Same with bloodwood.... but I made a "vase" of Osage Orange and did enjoy the Yellow color for almost a year, but, alas, it also became light brown...

Drillit
25th Sep 2009, 06:58 PM
Hi Dave,
Just to add to the confusion - the PH may stil be a little green - if so, from my use it will dry more towards the purple colour, if left for 1 or 2 weeks. Shellawax works well if you dont cake it on. I guess you know how toxic PH is?. Hope this helps.

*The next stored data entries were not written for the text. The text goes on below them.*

-- ==== Sys2Proof/Certificates/Slice0/Obligations.lean ====
section
/-! DEFINITION.  The statements about the block.  Each command of the table has a clause that says what it answers where the
rules give it its effect; `s.clocked` is the premise that OSC_IN runs, since without it the spec gives no state (R619). -/

open Sys2Proof Sys2Proof.Machine

/-- For every command and every state whose queue begins with it, the step is that command carried out on the state with the rest of the queue. -/
def Obligations.StepRunsFront : Prop :=
  ∀ (c : Instr) (rest : List Instr) (s : State), s.pending = c :: rest →
  step s = exec c { s with pending := rest }

/-- Every command of the table, in every state, answers a next state, with the waiting commands as they were; a step removes the front command and no other. Nothing is refused and nothing faults. -/
def Obligations.EveryCommandCompletes : Prop :=
  (∀ (c : Instr) (s : State), ∃ t, exec c s = .next t ∧ t.pending = s.pending) ∧
  (∀ (s : State), ∃ t, step s = .next t ∧ t.pending = s.pending.drop 1)

/-- The opcode table gives no row of this block any bits: every word decodes to nothing, and a state with such a word placed is the state itself. -/
def Obligations.NoWordSpellsACommand : Prop :=
  ∀ (nbits w : Nat) (s : State), decodeTableWord nbits w = none ∧ s.withFetchWord nbits w = s

/-- The state after reset has its registers, sticky bits, pending values and memory in canonical form, is settled, has balanced top-down counters, OSC_IN running, no waiting command, and no commit armed. -/
def Obligations.ResetMeetsInvariants : Prop :=
  ∀ (s : State), s = State.reset → s.dev.canonical ∧ s.dev.settled ∧ s.dev.tdBalanced ∧ s.clocked ∧ s.dev.mem = [] ∧ s.dev.commits = [] ∧ s.pending = []

/-- After every step from any state, while OSC_IN is known to run: no occurrence is left over; a source is asserted exactly when its sticky bit is set and its mask bit is clear; a group of 32 global sources is asserted exactly when one of its sources is and EVT_GRP_MASK does not mask it; the top summary exactly when some group is. The group clause reads the sticky bits in their canonical form, which CanonicalForm keeps. -/
def Obligations.EventsFollowStickyAndMask : Prop :=
  (∀ (s t : State), step s = .next t → t.dev.settled) ∧
  (∀ (s t : State), step s = .next t → t.clocked → ∀ k, (FMap.get t.dev.evt.asserted k ≠ 0 ↔
        FMap.get t.dev.evt.sticky k ≠ 0 ∧ FMap.get t.dev.evt.unmasked k ≠ 0)) ∧
  (∀ (s t : State), step s = .next t → t.clocked → FMap.wf t.dev.evt.sticky = true → ∀ g, g < 36 → (t.dev.groupUp g = true ↔
        (∃ k, FMap.get t.dev.evt.asserted k ≠ 0 ∧ globalSrc k / 32 = g) ∧
          (if g < 32 then bitOf (t.dev.get pgEVT0 EVT0.GRP_MASK_LO_MASK) g else bitOf (t.dev.get pgEVT0 EVT0.GRP_MASK_HI_MASK) (g - 32)) = false)) ∧
  (∀ (s : State), s.dev.topUp = true ↔ ∃ g, g < 36 ∧ s.dev.groupUp g = true)

/-- From every state in canonical form a step leads to one in canonical form: keys rising, nothing listed at what an unlisted key reads as, for the registers, the sticky bits and, while OSC_IN is known to run, the pending values and the bytes of memory. The canonical form is the model's own way of holding them. -/
def Obligations.CanonicalForm : Prop :=
  ∀ (s t : State), s.dev.canonical → step s = .next t → t.dev.canonical
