@[simp] theorem Dev.hostWriteRun_topDown (fuel a : Nat) (l : List Nat) : (Dev.hostWriteRun fuel a l d).topDown = d.topDown := by
  induction fuel generalizing a l d with
  | zero => rfl
  | succ fuel ih => simp [Dev.hostWriteRun, ih]

@[simp] theorem Dev.dmaPutRun_topDown (sp : Nat) (l : List Nat) : (d.dmaPutRun sp a l).topDown = d.topDown := by
  simp [Dev.dmaPutRun]

@[simp] theorem Dev.dmaWrite_topDown (fuel : Nat) (s : DmaSet) (k : Nat) (l : List Nat) :
    (Dev.dmaWrite fuel s k l d).topDown = d.topDown := by
  induction fuel generalizing k l d with
  | zero => rfl
  | succ fuel ih => simp [Dev.dmaWrite, ih]

@[simp] theorem dmaMoved_topDown (total : Nat) : (dmaMoved c k n total d).topDown = d.topDown := by simp [dmaMoved]

@[simp] theorem dmaReadback_topDown (hostOk : Bool) : (dmaReadback c hostOk x d).topDown = d.topDown := by
  simp only [dmaReadback]
  (repeat' split) <;> simp

end Xfer

/-! ### The ages of calibrations -/

section Tick

variable (d : Dev)

@[simp] theorem Dev.msTick_topDown : d.msTick.topDown = d.topDown := by simp [Dev.msTick]

end Tick

/-! ### Copies of the counters (R564, R565) -/

/-- The snapshot takes over the live counters, which stay. -/
@[simp] theorem Dev.perfCopy_topDown (d : Dev) : d.perfCopy.topDown = (d.topDown.1, d.topDown.1) := by
  have hput : ((List.range 32).foldl
      (fun d i => d.put pgPERFW (PERFW.SNAP.at i) (d.get pgPERFW (PERFW.CNT.at i))) d).topDown = d.topDown :=
    foldl_topDown _ _ _ fun _ _ => Dev.put_topDown ..
  simp only [Dev.perfCopy, Dev.putb_topDown, topDown_mk, ← hput]
  rfl

theorem Dev.bwEnd_topDown (d : Dev) (bits : List (Nat × Nat)) (num den : Nat) :
    (d.bwEnd bits num den).topDown = (d.topDown.1, d.topDown.1) := by
  simp [Dev.bwEnd]

theorem bwWinDo_topDown (w : Word) (bits : List (Nat × Nat)) (clocks : Nat) (d : Dev) :
    (bwWinDo w bits clocks d).topDown = (d.topDown.1, d.topDown.1) :=
  (Dev.putW_topDown ..).trans (Dev.bwEnd_topDown ..)

/-! ### Balance (R566, R567) -/

theorem tdOf_insert (m : AMap TdCount) (k j : Nat) (t : TdCount) :
    tdOf (AMap.insert m k t) j = if j = k then t else tdOf m j := by
  unfold tdOf
  rw [AMap.find?_insert]
  split <;> rfl

/-- A cycle in RUN adds one to the cycles and one to a class, so the two sums stay equal modulo 2^48. -/
theorem TdCount.cycle_balanced {t : TdCount} (h : t.balanced) (cls : Nat) : (t.cycle cls).balanced := by
  unfold TdCount.balanced at *
  simp only [TdCount.cycle, m48]
  split_ifs <;> dsimp only <;> omega

/-- The differences between two balanced counts balance. -/
theorem TdCount.sub_balanced {a b : TdCount} (ha : a.balanced) (hb : b.balanced) :
    ((b.retired : Int) - a.retired + (b.wasted - a.wasted) + (b.front - a.front) + (b.back - a.back)) % 2 ^ 48 =
      ((b.cycles : Int) - a.cycles) % 2 ^ 48 := by
  unfold TdCount.balanced at ha hb
  omega

/-- Whether the counters balance is a matter of the counters alone. -/
theorem Dev.tdBalanced_congr {a b : Dev} (h : b.topDown = a.topDown) (ha : a.tdBalanced) : b.tdBalanced := by
  obtain ⟨hlive, hsnap⟩ := Prod.mk.inj h
  unfold Dev.tdBalanced
  rwa [hlive, hsnap]

/-- A snapshot of balanced counters is balanced. -/
theorem Dev.tdBalanced_of_copied {a b : Dev} (h : b.topDown = (a.topDown.1, a.topDown.1)) (ha : a.tdBalanced) :
    b.tdBalanced := by
  obtain ⟨hlive, hsnap⟩ := Prod.mk.inj h
  unfold Dev.tdBalanced
  rw [hlive, hsnap]
  exact fun k => ⟨(ha k).1, (ha k).1⟩

/-- A change of the device after which the top-down counters still balance. -/
def KeepsBalance (f : Dev → Dev) : Prop := ∀ d, d.tdBalanced → (f d).tdBalanced

namespace KeepsBalance

theorem of_topDown {f : Dev → Dev} (h : ∀ d, (f d).topDown = d.topDown) : KeepsBalance f :=
  fun d => Dev.tdBalanced_congr (h d)

theorem of_copied {f : Dev → Dev} (h : ∀ d, (f d).topDown = (d.topDown.1, d.topDown.1)) : KeepsBalance f :=
  fun d => Dev.tdBalanced_of_copied (h d)

/-- A change that leaves every counter at zero. -/
theorem of_zero {f : Dev → Dev} (h : ∀ d, (f d).topDown = ([], [])) : KeepsBalance f :=
  fun d _ => Dev.tdBalanced_congr (a := Dev.reset) (h d) fun _ => ⟨rfl, rfl⟩

theorem comp {f g : Dev → Dev} (hg : KeepsBalance g) (hf : KeepsBalance f) : KeepsBalance fun d => g (f d) :=
  fun d hd => hg _ (hf d hd)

John M.
PS I am not suggesting you "kiln" dry it in your favourite microwave.:)

Skew ChiDAMN!!
25th Sep 2009, 07:01 PM
:think: It might be more reliable to grab a nice, bland, pale timber like Poplar and simply dye it purple... :innocent:

Broda
25th Sep 2009, 09:03 PM
I found that leaving it for 3-4 days finish sanded with no seal or polish gave me the best results according to the guys at trend it oxadises in the air this was then finished with 3 coats of Glow
Regards
Bowl-Basher



I heard that from trend as well, I havn't tried it yet but they told me it would work. after you finish sanding, take it off and put it in the sun for a few hours, then put it back on the lathe and finish it. after its finished, dont leave it in the sun cause it will go brown

again, I haven't tried this but its what i'v been told

Ozkaban
26th Sep 2009, 09:47 AM
Thanks for your comments. Like your idea Skew! Oh, and the purpleheart is not going anywhere near any microwave of mine.

Turned out ok in the end, though I slightly stuff up the sedona by overheating it a little when using the pen mill by not being careful. No matter, it all looks fine anyway.

I'm happy with the colour, and I'm sure it will go darker over time.